/-- Product of the four extents of a holding. -/
def extentProduct (e : ModId) : Nat := ((List.range 4).map fun i => coord e i + 1).foldl (· * ·) 1

/-- The holding configuration written, a field out of range kept (14 R311). -/
def writeHoldingConfig (v : Nat) (h : Holding) : Holding :=
  let ext : ModId := BitVec.ofNat 16 (bits v 48 16)
  let role := bits v 84 8
  let roleOk := (List.range 4).all fun i => bits role (2 * i) 2 != 3
  { h with
    number := BitVec.ofNat 10 v
    origin := BitVec.ofNat 16 (bits v 16 16)
    masterId := BitVec.ofNat 16 (bits v 32 16)
    extentM1 := if extentProduct ext ≤ 64 then ext else h.extentM1
    hallM1 := BitVec.ofNat 16 (bits v 64 16)
    wrap := BitVec.ofNat 4 (bits v 80 4)
    axisRole := if roleOk then BitVec.ofNat 8 role else h.axisRole }

/-- Memory and rotation word 0 written; in force from the next commit (11 R226). -/
def writeMemWord (v : Nat) (m : MemCfg) : MemCfg :=
  { rotationBudget := BitVec.ofNat 16 v
    hbmTarget := BitVec.ofNat 7 (inRange 50 100 (bits v 16 7) m.hbmTarget.toNat)
    hysteresis := BitVec.ofNat 16 (bits v 32 16)
    decayShift := BitVec.ofNat 4 (inRange 1 8 (bits v 48 4) m.decayShift.toNat)
    lookahead := BitVec.ofNat 4 (bits v 52 4)
    scrubPeriod := BitVec.ofNat 8 (inRange 1 168 (bits v 56 8) m.scrubPeriod.toNat) }

/-- Numerics word 0 written, TRAP_ARMED apart. -/
def writeNumericsWord (v : Nat) (n : Numerics) : Numerics :=
  { n with
    stintDefault := BitVec.ofNat 4 (inRange 0 6 (bits v 0 4) n.stintDefault.toNat)
    trapEnable := bitOf v 4
    rollerCheck := BitVec.ofNat 4 (bits v 8 4) }

/-- Harrows word 0 written. -/
def writeHarrowsWord (v : Nat) (h : Harrows) : Harrows :=
  let tol : W32 := BitVec.ofNat 32 (bits v 32 32)
  { h with
    maxAge := BitVec.ofNat 4 (inRange 1 15 (bits v 0 4) h.maxAge.toNat)
    newtonLimit := BitVec.ofNat 12 (inRange 1 4095 (bits v 4 12) h.newtonLimit.toNat)
    jacobiLimit := BitVec.ofNat 12 (inRange 1 4095 (bits v 16 12) h.jacobiLimit.toNat)
    tol := if positiveFinite tol then tol else h.tol }

/-- A timeout word written (20 R422). -/
def writeTimeoutWord (i v : Nat) (t : Timeouts) : Timeouts :=
  let lo := bits v 0 32
  let hi := bits v 32 32
  let f := fun a b x (old : W32) => BitVec.ofNat 32 (inRange a b x old.toNat)
  match i with
  | 0 => { t with txn := f 1 10000 lo t.txn, mem := f 10 10000 hi t.mem }
  | 1 => { t with hedge := f 1 10000 lo t.hedge, coll := f 1 10000 hi t.coll }
  | 2 => { t with
      watchdogFloor := f 1 1000 lo t.watchdogFloor
      watchdogFactor := BitVec.ofNat 8 (inRange 2 255 (bits v 32 8) t.watchdogFactor.toNat)
      ringRetry := BitVec.ofNat 4 (bits v 40 4) }
  | 3 => { t with vote := f 10 600000 lo t.vote }
  | 4 => { t with voteDistance := BitVec.ofNat 64 v }
  | 5 => { t with
      heartbeat := f 5 10000 lo t.heartbeat
      liveness := if hi = 0 then 0 else f 100 3600000 hi t.liveness }
  | 6 => { t with stall := f 1 1000000 lo t.stall, ageing := f 1 1000 hi t.ageing }
  | _ => t

/-- The host may write this module's setup registers: it is the holding master, or a master candidate that has no ID yet
(13 R268, 14 R311, R312). -/
def hostControls (s : State) : Bool :=
  s.holding.isMaster || (s.power.masterSel && s.power.linkUp && !s.assigned)

/-- The blocks of holding scope: SPEC_DEPTH, memory and rotation, numerics, harrows, timeouts (20 R409, R415). -/
def holdingScope (o : Nat) : Bool :=
  o == 0x20020 || o / 0x10000 == 3 || o / 0x10000 == 4 || o / 0x10000 == 5 || o / 0x10000 == 7

/-- The 8-byte word at an aligned offset as a partial write completes it: the staged value where the field is not yet in
force. -/
def heldWord (s : State) (o : Nat) : Nat :=
  if o = 0x30000 then memWord (s.mem.staged.getD s.mem.cfg)
  else if o / 0x10000 = 7 ∧ o % 0x10000 < 0x38 then timeoutWord (s.tmoNext.getD s.tmo) (o % 0x10000 / 8)
  else bar0Word s o

/-- A whole word written to a register of holding scope. -/
def writeHoldingWord (o v : Nat) (s : State) : State :=
  let unlocked := !s.holding.setupLock
  if o = 0x20020 then
    if unlocked && decide (bits v 0 3 ≤ 1) then { s with holding.specDepth := BitVec.ofNat 3 v } else s
  else if o = 0x30000 then { s with mem.staged := some (writeMemWord v (s.mem.staged.getD s.mem.cfg)) }
  else if o = 0x30008 then
    if unlocked then
      { s with mem.reservedSize := BitVec.ofNat 10 (inRange 32 512 (bits v 0 10) s.mem.reservedSize.toNat) }
    else s
  else if o = 0x40000 then { s with numerics := writeNumericsWord v s.numerics }
  else if o = 0x40008 then
    let g : W32 := BitVec.ofNat 32 v
    if unlocked && nonNegFinite g then { s with numerics.gMax := g } else s
  else if o = 0x50000 then if unlocked then { s with harrows := writeHarrowsWord v s.harrows } else s
  else if o / 0x10000 = 7 ∧ o % 0x10000 < 0x38 then
    let t := writeTimeoutWord (o % 0x10000 / 8) v (s.tmoNext.getD s.tmo)
    if s.run.isOn then { s with tmoNext := some t } else { s with tmo := t }
  else s

/-- The event ring enabled: its counts begin at 0 and the events that waited are posted (13 R274, R285, 19 R403). -/
def enableEvents (was : Bool) (s : State) : State :=
  if !was && s.host.ctx.eventEnable then
    flushEvents { s with host.evPosted := 0, host.evConsumer := 0, host.evUnsig := 0 }
  else s

/-- A whole word written to any other register. -/
def writeOtherWord (o v : Nat) (s : State) : State :=
  let w := o % 0x10000
  let unlocked := !s.holding.setupLock
  match o / 0x10000 with
  | 1 =>
    if w < 0x40 then enableEvents s.host.ctx.eventEnable { s with host.ctx := writeHostContext (w / 8) v s.host.ctx }
    else if 0x1000 ≤ w ∧ w < 0x3000 then
      { s with host.sub := tmod {} s.host.sub ((w - 0x1000) / 32) (writeSubContext (w % 32 / 8) v) }
    else if 0x3000 ≤ w ∧ w < 0x5000 then
      { s with host.compl := tmod {} s.host.compl ((w - 0x3000) / 32) (writeComplContext (w % 32 / 8) v) }
    else s
  | 2 =>
    if w < 0x10 then
      if unlocked then
        let whole := holdingConfig s.holding
        let new := if w = 0 then v + 2 ^ 64 * wordOf whole 1 else wordOf whole 0 + 2 ^ 64 * v
        { s with holding := writeHoldingConfig new s.holding }
      else s
    else if w = 0x30 then
      if unlocked then { s with holding.voteReport := BitVec.ofNat 64 v } else s
    else s
  | 8 => if w = 0x10 then { s with counters.select := BitVec.ofNat 16 v } else s
  | 10 =>
    if 0x8000 ≤ w then { s with security.area := tsetBytes s.security.area (w - 0x8000) (leBytes 8 v) } else s
  | _ => s

/-- The word a write of `len` bytes leaves, the other bytes as they stand. -/
def mergeWord (old o len v : Nat) : Nat :=
  if len = 8 then v % 2 ^ 64
  else if o % 8 = 0 then v % 2 ^ 32 + old / 2 ^ 32 * 2 ^ 32
  else old % 2 ^ 32 + v % 2 ^ 32 * 2 ^ 32

/-- An access the module completes: 4 or 8 bytes, naturally aligned (20 R410). -/
def accessOk (o len : Nat) : Bool := (len == 4 || len == 8) && o % len == 0

/-- The RWL fields now. -/
def lockedFields (s : State) : LockedFields :=
  { at_ := s.clock.up, config := holdingConfig s.holding, depth := s.holding.specDepth, report := s.holding.voteReport,
    reserved := s.mem.reservedSize, gMax := s.numerics.gMax, harrows := harrowsWord s.harrows }

/-- The RWL fields kept before the first write of a cycle. -/
def keepFields (s : State) : State :=
  if s.holding.before.any fun b => b.at_ == s.clock.up then s else { s with holding.before := some (lockedFields s) }

/-- The RWL fields put back. -/
def restoreFields (b : LockedFields) (s : State) : State :=
  { s with
    holding := { writeHoldingConfig b.config s.holding with specDepth := b.depth, voteReport := b.report, before := none }
    mem.reservedSize := b.reserved
    numerics.gMax := b.gMax
    harrows := writeHarrowsWord b.harrows s.harrows }

/-- SETUP_LOCK set: it wins over the writes of RWL fields in the same cycle, and a master that has sent such writes sends the words
as they stand (20 R411, R412). -/
def lockRegisters (s : State) : State :=
  match s.holding.before with
  | none => lockSetup s
  | some b =>
    if b.at_ ≠ s.clock.up then lockSetup s
    else
      let t := restoreFields b s
      let again := ([0x20020, 0x30008, 0x40008, 0x50000] : List Nat).filter fun o => heldWord s o != heldWord t o
      lockSetup (if s.holding.isMaster then
        again.foldl (fun t o => sendHedge everyone (.setupWrite o 8 (BitVec.ofNat 64 (heldWord t o))) t) t else t)

/-- A register write, applied to the word that holds it. -/
def writeRegister (o len v : Nat) (s : State) : State :=
  let s := keepFields s
  let a := o / 8 * 8
  let word := mergeWord (heldWord s a) o len v
  if holdingScope a then writeHoldingWord a word s else writeOtherWord a word s

end Sys2Proof.Machine
end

========

**PROBLEM TO SOLVE**
Tally up how many lines in the preceding listing contain the word "State". Give nothing but the number.

**ANSWER TO THE PROBLEM**
10